The cell buffer multiplexer 1114 reads a 16-bit cell latched to the second register 1120 when the header added is 4 bytes, and 8 bits of a cell latched to the second register 1120 when the header is 5 bytes. And 8 bits of the cell latched in the first register 1118 are aligned to provide the input reverse cell to the second register unit 1116. The second register unit 1116 provides the input RM cell to the PTI register 1106, the DIR_BN register 1108, the ER register 1110, and the MCR register 1112 in synchronization with a reverse clock. The PTI register 1106, the DIR_BN register 1108, the ER register 1110, and the MCR register 1112 each receive an RM cell from the second register unit 1116 and include a PTI clock, a DIR_BN clock, an ER clock, and an MCR. Latch the data entered when the clock is generated. Accordingly, the PTI register 1106, the DIR_BN register 1108, the ER register 1110, and the MCR register 1112 each latch a PTI, a data type, an ER, and an MCR from an RM cell. The PTI and data type are provided to the RM cell detector 1132 to determine whether the received reverse cell is a reverse RM cell generated from a source. The ER and MCR are provided to an ER recording determination unit 1008 that determines whether to record the ER calculated by the ER engine 204 in the received RM cell.
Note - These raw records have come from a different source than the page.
/-- A refused one counts, and shows `REFD` where none waits. -/
theorem Dev.leParamGo_refused_spec (go : v.getLsbD 63 = true)
    (no : s.fbit SH_LE_PARAM_BUSY = true ∨ s.leParamOk s.firstCd v = false) : (s.leParamGo v).fget SH_REFWR_ADDR = SH_LE_PARAM ∧
      (s.leParamGo v).fget SH_REFWR_COUNT = min (s.fget SH_REFWR_COUNT + 1) 0xFFFFFFFF ∧
      (s.fbit SH_LE_PARAM_BUSY = false → (s.leParamGo v).fget SH_LE_PARAM_REFD = 1) ∧ ∀ i < 4, (s.leParamGo v).cd i = s.cd i := by
  obtain ⟨but, -⟩ := s.plainWrite_leParam v
  cases busy : s.fbit SH_LE_PARAM_BUSY with
  | true =>
    obtain ⟨addr, count, -, dies⟩ := but.refused
    rw [Dev.leParamGo_busy go busy]
    exact ⟨addr, count, fun e => Bool.noConfusion e, dies⟩
  | false =>
    have refused : s.leParamOk s.firstCd v = false := no.resolve_left (by rw [busy]; exact Bool.false_ne_true)
    have but2 : s.ButLeParam ((s.plainWrite SH_LE_PARAM v).fset SH_LE_PARAM_REFD 1) := but.fset rfl
    obtain ⟨addr, count, refd, dies⟩ := but2.refused
    rw [Dev.leParamGo_refused go busy refused]
    exact ⟨addr, count, fun _ => refd.trans (Dev.fget_fset_same _ SH_LE_PARAM_REFD 1 (by decide)), dies⟩

theorem bitOf_toNat (x : W64) (i : Nat) : bitOf x.toNat i = x.getLsbD i := by
  rw [bitOf, BitVec.getLsbD, Nat.testBit_eq_decide_div_mod_eq]

/-- What R202 allows, by the mode and by the slot's type in the die the shepherd goes by. -/
theorem Dev.leParamOk_eq (s : Dev) (v : W64) : s.leParamOk s.firstCd v =
    if v.getLsbD 32 then s.quiet || decide (bitsOf v.toNat 40 5 ∈ [1, 2, 3, 4, 5, 9])
    else if s.quiet then !(decide (bitsOf v.toNat 40 5 = 7) && !(s.cd s.firstCd).leExt (bitsOf v.toNat 45 8)) &&
      !decide (bitsOf v.toNat 40 5 = 10)
    else if (s.cd s.firstCd).leExt (bitsOf v.toNat 45 8) then decide (bitsOf v.toNat 40 5 < 4)
    else decide (bitsOf v.toNat 40 5 ∈ [5, 6, 8, 9]) || (decide (11 ≤ bitsOf v.toNat 40 5) &&
      (s.cd s.firstCd).leListed (bitsOf v.toNat 45 8) (bitsOf v.toNat 40 5) &&
      !decide (bitsOf v.toNat 40 5 ∈ stateWords ((s.cd s.firstCd).ctrl (bitsOf v.toNat 45 8) 28 3))) := by
  unfold Dev.leParamOk
  extract_lets n w x i ext
  have gen : bitOf n 32 = v.getLsbD 32 := bitOf_toNat v 32
  have six : decide (w ∈ [1, 2, 3, 4, 5, 9]) =
      (decide (w = 1) || decide (w = 2) || decide (w = 3) || decide (w = 4) || decide (w = 5) || decide (w = 9)) := by
    simp [Bool.or_assoc]
  have four : decide (w ∈ [5, 6, 8, 9]) = (decide (w = 5) || decide (w = 6) || decide (w = 8) || decide (w = 9)) := by
    simp [Bool.or_assoc]
  have words : bitsOf v.toNat 40 5 = w := rfl
  rw [gen, words, six, four]
  cases s.quiet <;> rfl

end

end Sys2Proof.Machine
end

section
/-!
PROOFS for the family `02_station_cycle`: writes of the cycle settings, of the folds and of the mode settings (O56).
-/
namespace Sys2Proof.Machine

section
variable {s : Dev} {v : W64}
The RM cell detector 1132 searches for DIR and BN included in the PTI and data type to find out whether the corresponding cell is a reverse RM cell and is generated from a source. At this time, if the corresponding cell is a reverse RM cell and is generated from a source, an RM start signal is generated.

The first to fifth registers 418 to 426 buffer and output the input forward cells, and buffer and output the SOC and amplifier signals as SOC and enable signals.

An NI and CI marking unit 1124 is positioned between the third register 1122 and the fourth register 1126, and the NI and CI marking unit 1124 includes NI and CI provided by the congestion detection unit 1006. Is marked in the NI and CI regions of the RM cell buffered between the third register 112 and the fourth register 1126. An ER recording unit 1128 is positioned between the fourth register 1126 and the fifth register 1130, and the ER recording unit 1128 provides the ER when the ER recording determination unit 1008 provides the ER. Writes in the ER area of the RM cell buffered between the register 1126 and the fifth register 1130. As described above, marking NI and CI on the RM cell and writing a new ER are already widely used techniques, and thus detailed description thereof will be omitted.

As described above, the reason for recording the ER in the RM cell buffered between the fourth register 1126 and the fifth register 1130 is as shown in FIG. 4 even though the position of the ER in the RM cell is earlier than the position of the MCR. Since the ER should be recorded after the MCR is read, the RM cell is buffered while the ER is recorded. As described above, in the preferred embodiment of the present invention, the received reverse RM cell is buffered using a few registers, thereby preventing unnecessary memory usage.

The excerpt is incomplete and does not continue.